To some extent seasonality can evolve through technological and institutional changes. For example the developments of appropriate construction materials and techniques made it possible to continue building in winter. The development of new crops, which better resist cold and dry weather, have influenced the seasonal pattern. The partial or total replacement of some crops by chemical substitutes, e.g. substitute of sugar, vanilla and other flavours, reduces seasonality in the economy.

As for institutional change, the extension of the Canadian academic year to the summer months in the 1970s affected the seasonal pattern of unemployment for the population of 15 to 25 years of age. Similarly the practice of spreading holidays over the whole year impacted on seasonality.

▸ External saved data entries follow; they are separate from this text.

/-- The fields that appending a fired record leaves. -/
theorem Calendar.addFired_rest (c : Calendar) (f : Fired) :
    (c.addFired f).osc = c.osc ∧ (c.addFired f).settle = c.settle ∧
      (c.addFired f).prescaler = c.prescaler ∧ (c.addFired f).now = c.now ∧
      (c.addFired f).timeLost = c.timeLost ∧ (c.addFired f).epoch = c.epoch ∧
      (c.addFired f).rollover = c.rollover ∧ (c.addFired f).alarms = c.alarms ∧
      (c.addFired f).wakePending = c.wakePending := by
  unfold Calendar.addFired; split <;> exact ⟨rfl, rfl, rfl, rfl, rfl, rfl, rfl, rfl, rfl⟩

/-- Delivering an alarm's actions touches the sound engine and the rumble unit alone. -/
theorem State.deliver_rest (s : State) (a : Alarm) :
    ∃ so ru, s.deliver a = { s with sound := so, rumble := ru } := by
  unfold State.deliver
  cases a.cue <;> cases a.rumble <;> exact ⟨_, _, rfl⟩

/-- Delivering keeps everything but the sound engine and the rumble unit, which it reads with the cap. -/
theorem State.deliver_congr {s t : State} (a : Alarm) (hso : s.sound = t.sound)
    (hru : s.rumble = t.rumble) (hli : s.link = t.link) :
    (s.deliver a).sound = (t.deliver a).sound ∧ (s.deliver a).rumble = (t.deliver a).rumble := by
  unfold State.deliver State.cueRequest State.playRequest State.withSound State.withRumble
    State.beatRunning
  cases a.cue <;> cases a.rumble <;> simp [hso, hru, hli]

/-- R76: in Full the actions of an entry as commands are what its firing hands on. -/
theorem State.commands_actions (s : State) (hs : s.supplyState = .full) (a : Alarm) (l : List Instr) :
    s.commands (a.actions ++ l) = (s.deliver a).commands l := by
  have hon : s.consoleOn = true := by simp [State.consoleOn, hs]
  unfold Alarm.actions State.deliver
  cases hc : a.cue with
  | none =>
    cases hr : a.rumble with
    | none => rfl
    | some p =>
      simp only [List.nil_append, List.cons_append, State.commands, exec, execPlayRequest, hon, if_true,
        goesOn]
  | some slot =>
    have hon' : (s.cueRequest slot a.id).consoleOn = true := hon
    cases hr : a.rumble with
    | none =>
      simp only [List.nil_append, List.append_nil, List.cons_append, State.commands, exec,
        execCueRequest, hon, if_true, goesOn]
    | some p =>
      simp only [List.nil_append, List.cons_append, State.commands, exec, execCueRequest,
        execPlayRequest, hon, hon', if_true, goesOn]

/-- What the actions of entries leave in the sound engine and the rumble unit depends on those two and on
the link alone. -/
theorem State.commands_congr (due : List Alarm) {s t : State} (hs : s.supplyState = .full)
    (ht : t.supplyState = .full) (hso : s.sound = t.sound) (hru : s.rumble = t.rumble)
    (hli : s.link = t.link) :
    (s.commands (due.flatMap Alarm.actions)).sound = (t.commands (due.flatMap Alarm.actions)).sound ∧
      (s.commands (due.flatMap Alarm.actions)).rumble =
        (t.commands (due.flatMap Alarm.actions)).rumble := by
  induction due generalizing s t with
  | nil => exact ⟨hso, hru⟩
  | cons a as ih =>
    rw [List.flatMap_cons, State.commands_actions s hs, State.commands_actions t ht]
    obtain ⟨h1, h2⟩ := State.deliver_congr a hso hru hli
    obtain ⟨so, ru, e⟩ := State.deliver_rest s a
    obtain ⟨so', ru', e'⟩ := State.deliver_rest t a
    exact ih (by rw [e]; exact hs) (by rw [e']; exact ht) h1 h2 (by rw [e, e']; exact hli)

/-- One firing, field by field. -/
theorem State.fire_eq (s : State) (a : Alarm) (rest : List Alarm) : ∃ so ru,
    s.fire a rest = { s with
      cal := ((s.cal.rearm a rest).addFired (firedRecord a s.cal.now s.supplyState)).raiseWake
        (decide (s.supplyState ≠ .full) && a.wake),
      sound := so, rumble := ru } ∧
    (s.supplyState ≠ .full → so = s.sound ∧ ru = s.rumble) ∧
    (s.supplyState = .full → so = (s.deliver a).sound ∧ ru = (s.deliver a).rumble) := by
  unfold State.fire
  by_cases h : s.supplyState = .full
  · obtain ⟨so, ru, e⟩ := State.deliver_rest
      (s.withCal ((s.cal.rearm a rest).addFired (firedRecord a s.cal.now s.supplyState))) a
    have hd := State.deliver_congr (s := s)
      (t := s.withCal ((s.cal.rearm a rest).addFired (firedRecord a s.cal.now s.supplyState))) a rfl rfl rfl
    rw [e] at hd
    refine ⟨so, ru, ?_, fun hn => absurd h hn, fun _ => ⟨hd.1.symm, hd.2.symm⟩⟩
    simp only [h, if_true]
    rw [h] at e
    simp only [e]
    simp [State.withCal, Calendar.raiseWake]
  · exact ⟨s.sound, s.rumble, by simp [h, State.withCal], fun _ => ⟨rfl, rfl⟩, fun hf => absurd hf h⟩

/-- What one application of the firing rule leaves, with the number of records it formed. -/
structure Fires (s : State) (now : CalTime) (st : SupplyState) (r : State × Nat) : Prop where
  count : r.2 = (dueBy s.cal.alarms now).length
  frame : ∃ c so ru, r.1 = { s with cal := c, sound := so, rumble := ru } ∧
    (st ≠ .full ∨ dueBy s.cal.alarms now = [] → so = s.sound ∧ ru = s.rumble)
  clock : r.1.cal.now = now
  prescaler : r.1.cal.prescaler = s.cal.prescaler
  timeLost : r.1.cal.timeLost = s.cal.timeLost
  osc : r.1.cal.osc = s.cal.osc
  settle : r.1.cal.settle = s.cal.settle
  epoch : r.1.cal.epoch = s.cal.epoch
  rollover : r.1.cal.rollover = s.cal.rollover
  fired : r.1.cal.fired =
    (s.cal.fired ++ (dueBy s.cal.alarms now).map fun a => firedRecord a now st).take 16
  overflow : r.1.cal.overflow = (s.cal.overflow ||
    decide (16 < s.cal.fired.length + (dueBy s.cal.alarms now).length))
  wakePending : r.1.cal.wakePending = (s.cal.wakePending ||
    (decide (st ≠ .full) && (dueBy s.cal.alarms now).any fun a => a.wake))
  later : ∀ a ∈ r.1.cal.alarms, a.due.later now = true
  sorted : alarmsSorted r.1.cal.alarms
  alarms : r.1.cal.alarms.Perm (s.cal.alarms.drop (dueBy s.cal.alarms now).length ++
    (dueBy s.cal.alarms now).filterMap fun x => (nextDue x now).map fun d => { x with due := d })
  table : r.1.cal.alarms =
    takenBack (dueBy s.cal.alarms now) now (s.cal.alarms.drop (dueBy s.cal.alarms now).length)
  handed : st = .full →
    r.1.sound = (s.commands ((dueBy s.cal.alarms now).flatMap Alarm.actions)).sound ∧
      r.1.rumble = (s.commands ((dueBy s.cal.alarms now).flatMap Alarm.actions)).rumble

/-- With no entry due nothing fires. -/
theorem Fires.none {s : State} {now : CalTime} {st : SupplyState} (hnow : s.cal.now = now)
    (hs : alarmsSorted s.cal.alarms) (hf : s.cal.fired.length ≤ 16) (hd : dueBy s.cal.alarms now = []) :
    Fires s now st (s, 0) := by
  have hov : decide (16 < s.cal.fired.length + 0) = false := by simp; omega
  refine { count := by rw [hd]; rfl, frame := ⟨s.cal, s.sound, s.rumble, rfl, fun _ => ⟨rfl, rfl⟩⟩,
           clock := hnow, prescaler := rfl, timeLost := rfl, osc := rfl, settle := rfl, epoch := rfl,
           rollover := rfl, fired := ?_, overflow := ?_, wakePending := ?_, later := ?_, sorted := hs,
           alarms := ?_, table := by rw [hd]; rfl, handed := fun _ => by rw [hd]; exact ⟨rfl, rfl⟩ }
  · rw [hd]; simp [List.take_of_length_le hf]
  · rw [hd]; simp only [List.length_nil, hov, Bool.or_false]
  · rw [hd]; simp
  · cases hl : s.cal.alarms with
    | nil => intro a ha; cases ha
    | cons x xs =>
      have hx : x.due.later now = true := by
        rw [hl] at hd
        simpa [dueBy, List.takeWhile_cons] using hd
      rw [hl] at hs
      obtain ⟨hxs, _⟩ := List.pairwise_cons.1 hs
      intro a ha
      rcases List.mem_cons.1 ha with e | e
      · exact e ▸ hx
      · have h1 := (CalTime.later_eq_false_iff _ _).1 (hxs a e)
        have h2 := (CalTime.later_iff _ _).1 hx
        rw [CalTime.later_iff]; omega
  · rw [hd]; simp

The changing industrial mix of an economy also transforms the seasonal pattern, because some industries are more seasonal than others. In particular, economies which diversify and depend less on "primary" industries (e.g. fishing, agriculture) typically become less seasonal.

In most situations, seasonality evolves slowly and gradually. Indeed the seasonal pattern basically repeats from year to year, as illustrated in Fig. 1. Merely repeating the seasonal pattern of the last twelve months usually provides a reasonable forecast.